*** Opening of Exercise data ***

-- ==== Sys2Proof/Laws/Moves.lean ====
section
/-! SUPPORT. Everything that one step of the part can do, said once: the small acts of the blocks (`Act`), the moves
of the link and of the resets (`PartMove`), and the runs of them (`Acts`, `PartRun`). `Laws/Runs.lean` shows that every
command is such a run, so an invariant is proved by looking at each act and move once. -/

namespace Sys2Proof.Machine

/-- What happens to the lighting of a part with tables `t` in show state `mode`. -/
inductive LightMove (t : Tables) (mode : ShowState) : Lighting → Lighting → Prop
  | fade (l : Lighting) (c : Fin 48) (level length : Nat) (curve : FadeCurve) :
      LightMove t mode l (l.startFade c level length curve)
  | master (l : Lighting) (g : Fin 16) (level length : Nat) : LightMove t mode l (l.startMaster g level length)
  | grand (l : Lighting) (level : Nat) : LightMove t mode l { l with grand := level }
  | round (l : Lighting) (slot : Fin 16) (hold : Nat) : LightMove t mode l { l with slot := slot, hold := hold }
  | tick (l : Lighting) (f : Nat) :
      LightMove t mode l { (l.stepFades.formDuties t mode).advanceCarriers t mode with frame := some f }
  | house (l : Lighting) (asserted : Bool) : LightMove t mode l (l.houseEvent t asserted)
  | period (l : Lighting) (c : Fin 48) : LightMove t mode l (l.periodStart t c)
  | loading (l : Lighting) : LightMove t mode l l.enterLoading
  | reset (l : Lighting) : LightMove t mode l (l.softReset t)

/-- What happens to the sound of a part with tables `t`. -/
inductive SoundMove (t : Tables) : Sound → Sound → Prop
  | say (x : Sound) (v : Fin 4) (clip : Fin 256) (language output : Fin 4) (h : x.voices[v].state = .idle) :
      SoundMove t x (x.say t v clip language output)
  | hush (x : Sound) (v : Fin 4) : SoundMove t x (x.fadeOut v)
  | sample (x : Sound) : SoundMove t x x.sampleEvent
  | voiceFrame (x : Sound) (v : Fin 4) (f : Nat) : SoundMove t x (x.voiceFrame v f)
  | bedFrame (x : Sound) (running : Bool) (b : Fin 4) (f : Nat) : SoundMove t x (x.bedFrame t running b f)
  | startBeds (x : Sound) : SoundMove t x (x.startBeds t)
  | stopBeds (x : Sound) : SoundMove t x x.stopBeds
  | setBed (x : Sound) (o : Fin 4) (clip : Option (Fin 256)) (gain : Nat) (running : Bool) :
      SoundMove t x (x.setBed t o clip gain running)
  | loadBed (x : Sound) (b : Fin 4) : SoundMove t x { x with beds := x.beds.set b (x.beds[b].load (t.bed b)) }
  | loadBeds (x : Sound) : SoundMove t x (x.loadBeds t)
  | loading (x : Sound) : SoundMove t x x.enterLoading
  | reset (x : Sound) : SoundMove t x (x.softReset t)
  | complete (x : Sound) (data : List Byte) : SoundMove t x (x.complete data)
  | imageRead (x : Sound) (h : x.flight = some .image) : SoundMove t x { x with flight := none }
  | grant (x : Sound) (imageWaits : Bool) : SoundMove t x (x.grant imageWaits)

/-- What happens to one axis of record `r`, whose hold condition is `hold`, in a part with tables `t`. -/
inductive AxisMove (t : Tables) (r : AxisRec) (hold : Bool) : Axis → Axis → Prop
  | move (a b : Axis) (m : Move) (h : a.takeMove? t r hold m = some b) : AxisMove t r hold a b
  | home (a b : Axis) (h : a.takeHome? r hold = some b) : AxisMove t r hold a b
  | interval (a : Axis) (home limit : Bool) : AxisMove t r hold a ((a.sampled home limit).interval t r hold).1
  | frame (a : Axis) (f : Nat) : AxisMove t r hold a (a.frameEvent r f)

/-- A zone has taken its frame event, and the axes have not yet. -/
def State.zoneStepped (s : State) (z : Fin 12) (raw : Bool) (f : Nat) : State :=
  let y := s.monitor.zones[z].step (s.store.tables.zone z) raw
  { s with monitor := { s.monitor with zones := s.monitor.zones.set z { y with frame := some f } } }

/-- Every block has its copy of HOUSE, and the axes have not yet followed it. -/
def State.houseTaken (s : State) (asserted : Bool) : State :=
  { s with
    light := s.light.houseEvent s.store.tables asserted
    sound := { s.sound with house := asserted }
    motion := { s.motion with house := asserted }
    engine := { s.engine with house := asserted } }

/-- The Motion and Scene Engines have their copies of ESTOP, and the axes have followed it. -/
def State.estopTaken (s : State) (asserted : Bool) : State :=
  State.mapAxes
    { s with motion := { s.motion with estop := asserted }, engine := { s.engine with estop := asserted } }
    fun _ x => if asserted then x.estopAsserted else x.estopReleased

/-- The part at its reset values, with the pins and the start cause given and the waiting commands kept. -/
def State.restarted (s : State) (inReset mode1 mode0 fastBaud : Bool) (cause : StartCause) : State :=
  let link := { Link.reset with fastBaud := fastBaud, mode1 := mode1, mode0 := mode0, cause := cause }
  { State.reset with pending := s.pending, inReset := inReset, link := link }

/-- The small acts of the blocks that a command is made of. No act touches the queue of waiting commands, the
receiver, the request queue, the reply list or the transmitter. -/
inductive Act : State → State → Prop
  -- the link
  | raise (s : State) (r : Report) : Act s (s.raise r)
  | cursor (s : State) (c : Cursor) (h : s.link.cursor.index ≤ tableEntries s.link.cursor.table →
      c.index ≤ tableEntries c.table) : Act s (s.setCursor c)
  | threshold (s : State) (n : Nat) (h : n ≤ 3) : Act s { s with link := { s.link with threshold := n } }
  | cause (s : State) : Act s { s with link := { s.link with cause := .softReset } }
  -- the clock
  | frame (s : State) (f : Nat) : Act s (s.atFrame f)
  | counted (s : State) (f : Nat) : Act s { s with engine := { s.engine with frame := some f } }
  -- the show store
  | mode (s : State) (m : ShowState) (triggers attract : Bool)
      (h : m ≠ .running → triggers = false ∧ attract = false) : Act s (s.setMode m triggers attract)
  | load (s : State) (status : LoadStatus) (x : Option Load) :
      Act s { s with store := { s.store with status := status, load := x } }
  | emptied (s : State) : Act s s.emptyTables
  | stored (s t : State) (table : Fin 14) (i : Nat) (bs : List Byte) (h : s.storeRecord? table i bs = some t) : Act s t
  -- the scene engine
  | scene (s : State) (sc : Fin 64) (x : SceneRun) : Act s (s.setScene sc x)
  | scenes (s : State) (x : Vector SceneRun 64) : Act s { s with engine := { s.engine with scenes := x } }
  | halt (s : State) (p : Fin 8) (reason : StopReason) : Act s (s.halt p reason)
  | startOn (s : State) (sc : Fin 64) (src : Source) (voice : Option (Fin 4)) (p : Fin 8)
      (h : s.engine.players[p] = none) : Act s (s.startOn sc src voice p)
  | offer (s : State) (sc : Fin 64) (src : Source) : Act s (s.offer sc src).1
  | queue (s : State) (q : List Entry) (h : q.Sublist s.engine.queue) : Act s (s.setQueue q)
  | patience (s : State) (k : Entry → Entry) (h : ∀ e, (k e).priority = e.priority) :
      Act s (s.setQueue (s.engine.queue.map k))
  | owner (s : State) (g : Fin 16) (o : GroupOwner) (h : ∀ p, o ≠ .player p) : Act s (s.setGroupOwner g o)
  | player (s : State) (p : Fin 8) (r q : Run) (h : s.engine.players[p] = some r) (hs : q.scene = r.scene)
      (ho : q.order = r.order) (hl : r.loops.length ≤ 4 → q.loops.length ≤ 4) : Act s (s.setPlayer p (some q))
  | press (s : State) (b : Fin 16) : Act s { s with engine := s.engine.press b }
  | engineReset (s : State) : Act s { s with engine := s.engine.softReset s.store.tables }
  -- lighting, sound, motion
  | light (s : State) (l : Lighting) (h : LightMove s.store.tables s.store.mode s.light l) : Act s { s with light := l }
  | sound (s : State) (x : Sound) (h : SoundMove s.store.tables s.sound x) : Act s { s with sound := x }
  | axis (s : State) (a : Fin 8) (x : Axis)
      (h : AxisMove s.store.tables (s.store.tables.axis a) (s.holdPresent a) s.motion.axes[a] x) : Act s (s.setAxis a x)
  | axesFrame (s : State) (f : Nat) : Act s (s.mapAxes fun a x => x.frameEvent (s.store.tables.axis a) f)
  | axesStop (s : State) : Act s { s with motion := s.motion.stopAll }
  | axesReset (s : State) : Act s (s.mapAxes fun _ x => x.softReset s.motion.estop)
  -- the zone monitor and what it publishes
  | sampled (s : State) (active : BitVec 16) (f : Nat) :
      Act s { s with monitor := { s.monitor with sensors := active, frame := some f } }
  | seeded (s : State) : Act s { s with monitor := { s.monitor with seeded := true } }
  | zone (s : State) (z : Fin 12) (raw : Bool) (f : Nat) : Act s (State.holdsChanged (s.zoneStepped z raw f) s)
  | button (s : State) (b : Fin 16) (x : Button) :
      Act s { s with monitor := { s.monitor with buttons := s.monitor.buttons.set b x } }
  | lamp (s : State) (b : Fin 16) (x : Lamp) :
      Act s { s with monitor := { s.monitor with lamps := s.monitor.lamps.set b x } }
  | language (s : State) (z : Fin 12) (l : Fin 4) (h : (s.store.tables.zone z).languages.getLsbD l = true) :
      Act s { s with monitor := s.monitor.setLanguage z l }
  | languages (s : State) : Act s { s with monitor := s.monitor.defaultLanguages s.store.tables }
  | houseSeen (s : State) (x : Safety) : Act s { s with monitor := { s.monitor with house := x } }
  | estopSeen (s : State) (x : Safety) : Act s { s with monitor := { s.monitor with estop := x } }
  | house (s : State) (asserted : Bool) : Act s (State.holdsChanged (s.houseTaken asserted) s)
  | estop (s : State) (asserted : Bool) : Act s (s.estopTaken asserted)

/-- A run of acts. -/
inductive Acts : State → State → Prop
  | refl (s : State) : Acts s s
  | tail {s t u : State} (h : Acts s t) (m : Act t u) : Acts s u

/-- The moves of one command: acts, and what the link and the resets do beside them. -/
inductive PartMove : State → State → Prop
  | act {s t : State} (h : Act s t) : PartMove s t
  | received (s : State) (b : Byte) (stopOk : Bool) :
      PartMove s { s with link := { s.link with receiver := (s.link.receiver.receive b stopOk).1 } }
  | hunt (s : State) : PartMove s { s with link := { s.link with receiver := Receiver.reset } }
  | arrive (s : State) (kind : Byte) (payload : List Byte) : PartMove s { s with link := s.link.arrive kind payload }
  | sent (s : State) : PartMove s { s with link := { s.link with sending := none } }
  | take (s : State) (r : Request) (l : Link) (h : s.link.ready? = some (r, l)) : PartMove s { s with link := l }
  | reply (s : State) (kind : Byte) (payload : List Byte) (h : s.link.replies.all (·.busy) = true) :
      PartMove s { s with link := s.link.reply kind payload }
  | transmit (s : State) : PartMove s { s with link := s.link.transmit }
  | restart (s : State) (inReset mode1 mode0 fastBaud : Bool) (cause : StartCause) :
      PartMove s (s.restarted inReset mode1 mode0 fastBaud cause)

/-- A run of moves. -/
inductive PartRun : State → State → Prop
  | refl (s : State) : PartRun s s
  | tail {s t u : State} (h : PartRun s t) (m : PartMove t u) : PartRun s u

end Sys2Proof.Machine
end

*** Close of Exercise data ***

▶ _Problem details_
From the material above, set down exactly the lines starting at the one with "(active : BitVec" and ending at the one with "s.monitor with lamps", end lines included.

▶ _Your response_
  | sampled (s : State) (active : BitVec 16) (f : Nat) :
      Act s { s with monitor := { s.monitor with sensors := active, frame := some f } }
  | seeded (s : State) : Act s { s with monitor := { s.monitor with seeded := true } }
  | zone (s : State) (z : Fin 12) (raw : Bool) (f : Nat) : Act s (State.holdsChanged (s.zoneStepped z raw f) s)
  | button (s : State) (b : Fin 16) (x : Button) :
      Act s { s with monitor := { s.monitor with buttons := s.monitor.buttons.set b x } }
  | lamp (s : State) (b : Fin 16) (x : Lamp) :
      Act s { s with monitor := { s.monitor with lamps := s.monitor.lamps.set b x } }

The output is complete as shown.